• TASK DESCRIPTION
Within the material below, filter for lines that hold the word "Laws".
**********
-- ==== Sys2Proof/Laws/StillTime.lean ====
section
/-! SUPPORT. What each operation of the timescale, holdover, reference and synthesis blocks may do to the state: one lemma per operation, in the
terms of Sys2Proof/Laws/Keeps.lean. -/

set_option Elab.async false

namespace Sys2Proof.Machine

variable {s₀ s t u : State}

/-! ### Timescale -/

theorem Still.setTsc {x} (h : Still s₀ s) (hv : x.voted = s.tsc.voted := by rfl) : Still s₀ (s.setTsc x) := .upd h (hv := hv)
theorem Keeps.setTsc {x} (h : Keeps s₀ s) : Keeps s₀ (s.setTsc x) := .upd h

theorem Still.supplyRate {r} (h : Still s₀ s) : Still s₀ (s.supplyRate r) := by
  unfold State.supplyRate
  exact .ite h h.setTsc

theorem Still.supplyHostRate (h : Still s₀ s) : Still s₀ s.supplyHostRate := by
  unfold State.supplyHostRate
  exact .ite h.setTsc h

theorem Still.tscFault {code detail param} (h : Still s₀ s) : Still s₀ (s.tscFault code detail param) := by
  unfold State.tscFault
  extract_lets x0 x1
  exact .ite h.setTsc.fault h

theorem Still.fenceCopy {i} (h : Still s₀ s) : Still s₀ (s.fenceCopy i) := by
  unfold State.fenceCopy
  extract_lets x0 x1
  have e2 : Still s₀ x0 := h.p
  have e3 : Still s₀ x1 := e2.p
  clear_value x0 x1
  exact e3.raw

theorem Still.tripod {kind copy mask w4} (h : Still s₀ s) : Still s₀ (s.tripod kind copy mask w4) := by
  unfold State.tripod
  exact h.note

theorem Keeps.disagree {i} (h : Keeps s₀ s) : Keeps s₀ (s.disagree i) := by
  unfold State.disagree
  extract_lets x0 x1 x2 x3 x4 x5 x6
  have e7 : Keeps s₀ x4 := h.setTsc
  have e8 : Keeps s₀ x5 := .ite (e7.andThen (Still.refl _).inc) (.ite (e7.andThen (Still.refl _).inc) (e7.andThen (Still.refl _).inc))
  have e9 : Keeps s₀ x6 := ((e8.andThen (Still.refl _).raw).andThen (Still.refl _).tripod)
  clear_value x4 x5 x6
  exact .ite (((e9.andThen (Still.refl _).fenceCopy).andThen (Still.refl _).tscFault).andThen (Still.refl _).tripod) e9

theorem Keeps.noMajority {l e} (h : Keeps s₀ s) : Keeps s₀ (s.noMajority l e) := by
  unfold State.noMajority
  extract_lets x0 x1 x2 x3
  have e4 : Keeps s₀ x2 := h.setTsc
  have e5 : Keeps s₀ x3 := ((e4.andThen (Still.refl _).raw).andThen (Still.refl _).p)
  clear_value x2 x3
  exact ((e5.andThen (Still.refl _).tscFault).andThen (Still.refl _).tripod)

theorem Keeps.mismatch {bad} (h : Keeps s₀ s) : Keeps s₀ (s.mismatch bad) := by
  unfold State.mismatch
  extract_lets x0 x1 x2
  have e3 : Keeps s₀ x1 := h.setTsc
  have e4 : Keeps s₀ x2 := ((e3.andThen (Still.refl _).inc).andThen (Still.refl _).raw)
  clear_value x1 x2
  exact ((e4.andThen (Still.refl _).tscFault).andThen (Still.refl _).tripod)

theorem Keeps.setVoted {v} (h : Keeps s₀ s) : Keeps s₀ (s.setVoted v) := h.setTsc

theorem Keeps.vote {e} (h : Keeps s₀ s) : Keeps s₀ (s.vote e) := by
  unfold State.vote
  extract_lets a b c
  refine .ite ?_ (.ite (.ite h.setVoted ?_) (.ite ?_ (.ite ?_ ?_)))
  · extract_lets
    rename_i l
    clear_value l
    split
    · exact .ite h.setVoted (.ite (h.setVoted.mismatch)
        (.ite (h.setVoted.mismatch) h.noMajority))
    · exact h.setVoted
  · exact h.setVoted.disagree
  · exact h.setVoted.disagree
  · exact h.setVoted.disagree
  · exact h.noMajority

theorem Still.rejoinCopies (h : Still s₀ s) : Still s₀ s.rejoinCopies := by
  unfold State.rejoinCopies
  refine .ite ?_ ?_
  · exact h
  · extract_lets x0 x1 x2
    have e3 : Still s₀ x0 := .fold (fun t _ => (Still.refl t).p) h _
    have e4 : Still s₀ x1 := e3.p
    clear_value x0 x1
    exact e4.setTsc

theorem Keeps.reloadCopies (h : Keeps s₀ s) : Keeps s₀ s.reloadCopies := by
  unfold State.reloadCopies
  extract_lets x0 x1 x2
  have e3 : Keeps s₀ x2 := h.setTsc
  clear_value x2
  exact .fold (fun t _ => ((Keeps.refl t).andThen (Still.refl _).tripod)) e3 _

theorem Keeps.formTick {n adv carried u0 u1 u2} (h : Keeps s₀ s) : Keeps s₀ (s.formTick n adv carried u0 u1 u2) := by
  unfold State.formTick
  extract_lets x0 x1 x2 x3 x4
  have e5 : Keeps s₀ x4 := h.setTsc
  clear_value x4
  exact (e5.andThen (Still.refl _).rejoinCopies).vote.reloadCopies

theorem Keeps.tickWith {u0 u1 u2} (h : Keeps s₀ s) : Keeps s₀ (s.tickWith u0 u1 u2) := by
  unfold State.tickWith
  exact .ite h h.formTick

theorem Still.timeQuality {second} (h : Still s₀ s) : Still s₀ (s.timeQuality second) := by
  unfold State.timeQuality
  extract_lets x0
  exact h.note

theorem Still.secondEvent (h : Still s₀ s) : Still s₀ s.secondEvent := by
  unfold State.secondEvent
  refine .ite ?_ ?_
  · extract_lets x0 x1 x2 x3
    have e4 : Still s₀ x1 := h.setTsc
    have e5 : Still s₀ x3 := e4.upd
    clear_value x1 x3
    exact e5.raw.timeQuality
  · exact h

theorem Still.refuseStep (h : Still s₀ s) : Still s₀ s.refuseStep := by
  unfold State.refuseStep
  exact h.inc.raw

theorem Still.setHost {a1} (h : Still s₀ s) : Still s₀ (s.setHost a1) := by
  unfold State.setHost
  exact h.setTsc.p

theorem Still.phaseRec {src cancel before after amount far} (h : Still s₀ s) : Still s₀ (s.phaseRec src cancel before after amount far) := by
  unfold State.phaseRec
  extract_lets x0 x1
  exact h.record

theorem Still.segUp (h : Still s₀ s) : Still s₀ s.segUp := by
  unfold State.segUp
  exact .ite h.upd h

theorem Still.cancelStep (h : Still s₀ s) : Still s₀ s.cancelStep := by
  unfold State.cancelStep
  split
  · exact h
  · extract_lets x0
    have e1 : Still s₀ x0 := h.setHost.raw
    clear_value x0
    exact e1.phaseRec

theorem Still.storeSet {a1} (h : Still s₀ s) : Still s₀ (s.storeSet a1) := by
  unfold State.storeSet
  exact h.setReg.setReg.setReg

theorem Still.requestStep (h : Still s₀ s) : Still s₀ s.requestStep := by
  unfold State.requestStep
  refine .ite ?_ ?_
  · exact h.refuseStep
  · split
    · exact h.setHost
    · exact h.setHost
    · exact .ite h.storeSet.setHost h.refuseStep

theorem Still.stepCtrlAct {v} (h : Still s₀ s) : Still s₀ (s.stepCtrlAct v) := by
  unfold State.stepCtrlAct
  extract_lets x0
  have e1 : Still s₀ x0 := .ite h.cancelStep h
  clear_value x0
  exact .ite e1.requestStep e1

theorem Still.internalStep {code st} (h : Still s₀ s) : Still s₀ (s.internalStep code st) := by
  unfold State.internalStep
  exact h.setTsc

theorem Keeps.applyRel {code amount} (h : Keeps s₀ s) : Keeps s₀ (s.applyRel code amount) := by
  unfold State.applyRel
  extract_lets x0 x1 x2 x3 x4 x5 x6
  have e7 : Keeps s₀ x2 := h.setTsc
  have e8 : Keeps s₀ x4 := e7.upd
  have e9 : Keeps s₀ x5 := (e8.andThen (Still.refl _).segUp)
  have e10 : Keeps s₀ x6 := ((e9.andThen (Still.refl _).setPairI).andThen (Still.refl _).p)
  clear_value x2 x4 x5 x6
  exact ((e10.andThen (Still.refl _).raw).andThen (Still.refl _).phaseRec)

theorem Keeps.applySet {code v} (h : Keeps s₀ s) : Keeps s₀ (s.applySet code v) := by
  unfold State.applySet
  extract_lets x0 x1 x2 x3 x4 x5 x6 x7 x8
  have e9 : Keeps s₀ x2 := h.setTsc
  have e10 : Keeps s₀ x4 := e9.upd
  have e11 : Keeps s₀ x5 := (e10.andThen (Still.refl _).segUp)
  have e12 : Keeps s₀ x7 := ((e11.andThen (Still.refl _).setPairI).andThen (Still.refl _).p)
  have e13 : Keeps s₀ x8 := .ite (e12.andThen (Still.refl _).raw) e12
  clear_value x2 x4 x5 x7 x8
  exact ((e13.andThen (Still.refl _).raw).andThen (Still.refl _).phaseRec)

theorem Still.accOffset {amount} (h : Still s₀ s) : Still s₀ (s.accOffset amount) := by
  unfold State.accOffset
  exact .ite h h.setPairI

theorem Keeps.applyHost {a1} (h : Keeps s₀ s) : Keeps s₀ (s.applyHost a1) := by
  unfold State.applyHost
  split
  · exact ((h.andThen (Still.refl _).setHost).applyRel.andThen (Still.refl _).accOffset)
  · exact ((h.andThen (Still.refl _).setHost).applyRel.andThen (Still.refl _).accOffset)
  · exact (h.andThen (Still.refl _).setHost).applySet

theorem Keeps.applySteps (h : Keeps s₀ s) : Keeps s₀ s.applySteps := by
  unfold State.applySteps
  extract_lets x0 x1 x2 x3 x4 x5 x6
  have e7 : Keeps s₀ x4 := h.setTsc
  have e8 : Keeps s₀ x5 := .fold (fun t _ => (Keeps.refl t).applyRel) e7 _
  have e9 : Keeps s₀ x6 := .ite ((e8.andThen (Still.refl _).setHost).andThen (Still.refl _).refuseStep) e8
  clear_value x4 x5 x6
  refine .ite ?_ ?_
  · split
    · exact .ite e8.applyHost e8
    · exact e8
  · exact .fold (fun t _ => (Keeps.refl t).applySet) e9 _

theorem Still.clearSuspect (h : Still s₀ s) : Still s₀ s.clearSuspect := by
  unfold State.clearSuspect
  exact h.p

theorem Still.restoreCopies {m} (h : Still s₀ s) : Still s₀ (s.restoreCopies m) := by
  unfold State.restoreCopies
  extract_lets x0 x1
  exact h.setTsc

theorem Still.fenceCopies {m} (h : Still s₀ s) : Still s₀ (s.fenceCopies m) := by
  unfold State.fenceCopies
  exact .fold (fun t _ => .ite (Still.refl t) (Still.refl t).fenceCopy.tripod) h _

theorem Still.tripodCtrlAct {v} (h : Still s₀ s) : Still s₀ (s.tripodCtrlAct v) := by
  unfold State.tripodCtrlAct
  extract_lets x0 x1
  have e2 : Still s₀ x0 := .ite h.clearSuspect h
  have e3 : Still s₀ x1 := e2.restoreCopies
  clear_value x0 x1
  exact e3.fenceCopies

theorem Still.injectAct {v} (h : Still s₀ s) : Still s₀ (s.injectAct v) := by
  unfold State.injectAct
  exact .ite h.setTsc h

/-! ### Holdover -/

theorem Still.setHld {a1} (h : Still s₀ s) : Still s₀ (s.setHld a1) := by
  unfold State.setHld
  exact h.upd

theorem Still.steerTick (h : Still s₀ s) : Still s₀ s.steerTick := by
  unfold State.steerTick
  exact .ite h h.setHld

theorem Still.fixAnchor (h : Still s₀ s) : Still s₀ s.fixAnchor := by
  unfold State.fixAnchor
  extract_lets x0 x1 x2 x3
  exact .ite (.ite h.setHld h.setHld) (.ite h.setHld h.setHld)

theorem Still.breakFit (h : Still s₀ s) : Still s₀ s.breakFit := by
  unfold State.breakFit
  exact h.setHld

theorem Still.holdRec {kind} (h : Still s₀ s) : Still s₀ (s.holdRec kind) := by
  unfold State.holdRec
  extract_lets x0
  exact h.note

theorem Still.beginEpisode (h : Still s₀ s) : Still s₀ s.beginEpisode := by
  unfold State.beginEpisode
  refine .ite ?_ ?_
  · exact h
  · extract_lets x0 x1 x2 x3
    have e4 : Still s₀ x2 := h.setHld
    have e5 : Still s₀ x3 := e4.setRegN.pb
    clear_value x2 x3
    exact e5.raw.holdRec

theorem Still.endEpisode (h : Still s₀ s) : Still s₀ s.endEpisode := by
  unfold State.endEpisode
  refine .ite ?_ ?_
  · extract_lets x0 x1
    have e2 : Still s₀ x1 := h.setHld
    clear_value x1
    exact e2.raw.holdRec.p
  · exact h

theorem Still.storeErr {offset} (h : Still s₀ s) : Still s₀ (s.storeErr offset) := by
  unfold State.storeErr
  exact h.setPairI.p

theorem Still.showTempOut (h : Still s₀ s) : Still s₀ s.showTempOut := by
  unfold State.showTempOut
  exact h.pb

theorem Still.refreshModelQual (h : Still s₀ s) : Still s₀ s.refreshModelQual := by
  unfold State.refreshModelQual
  extract_lets x0 x1
  exact h.pb

theorem Still.setRing {l} (h : Still s₀ s) : Still s₀ (s.setRing l) := by
  unfold State.setRing
  exact h.setHld.p

theorem Still.setBin {b c count} (h : Still s₀ s) : Still s₀ (s.setBin b c count) := by
  unfold State.setBin
  extract_lets x0 x1
  have e2 : Still s₀ x1 := h.setHld
  clear_value x1
  exact e2.p.p

theorem Still.learnTable {a1} (h : Still s₀ s) : Still s₀ (s.learnTable a1) := by
  unfold State.learnTable
  extract_lets x0 x1 x2 x3 x4
  exact .ite h (.ite h.setBin h.setBin.drawn)

theorem Still.refit (h : Still s₀ s) : Still s₀ s.refit := by
  unfold State.refit
  extract_lets x0 x1 x2 x3 x4 x5 x6 x7 x8 x9 x10 x11 x12 x13 x14 x15 x16
  have e17 : Still s₀ x9 := .ite h.setPairI.drawn h
  have e18 : Still s₀ x10 := .ite e17.setRegI.p.drawn e17
  have e19 : Still s₀ x11 := .ite e18.setRegI.p.drawn e18
  have e20 : Still s₀ x12 := by
    unfold x12
    clear_value x1
    split
    · rename_i y21 y22 y23
      exact .ite e19.learnTable e19
    · rename_i y24
      exact e19
  have e25 : Still s₀ x16 := e20.setRegN.drawn
  clear_value x9 x10 x11 x12 x16
  exact e25.raw.refreshModelQual.showTempOut

theorem Still.nextFit (h : Still s₀ s) : Still s₀ s.nextFit := by
  unfold State.nextFit
  exact h.setHld

theorem Still.fitSample {y theta} (h : Still s₀ s) : Still s₀ (s.fitSample y theta) := by
  unfold State.fitSample
  extract_lets x0 x1 x2 x3 x4 x5 x6
  have e7 : Still s₀ x1 := .ite h h.setHld.setRegN
  have e8 : Still s₀ x4 := e7.setRing
  have e9 : Still s₀ x6 := e8.setHld
  clear_value x1 x4 x6
  exact e9.p.refit

theorem Still.fitEnd (h : Still s₀ s) : Still s₀ s.fitEnd := by
  unfold State.fitEnd
  extract_lets x0 x1
  exact .ite h.nextFit.fitSample h.nextFit

theorem Still.hldSeconds {k} (h : Still s₀ s) : Still s₀ (s.hldSeconds k) := by
  unfold State.hldSeconds
  extract_lets x0
  have e1 : Still s₀ x0 := .ite h.setRegN h
  clear_value x0
  exact .ite e1.setRegN e1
**********
• ANSWER TO THIS EXERCISE
-- ==== Sys2Proof/Laws/StillTime.lean ====
terms of Sys2Proof/Laws/Keeps.lean. -/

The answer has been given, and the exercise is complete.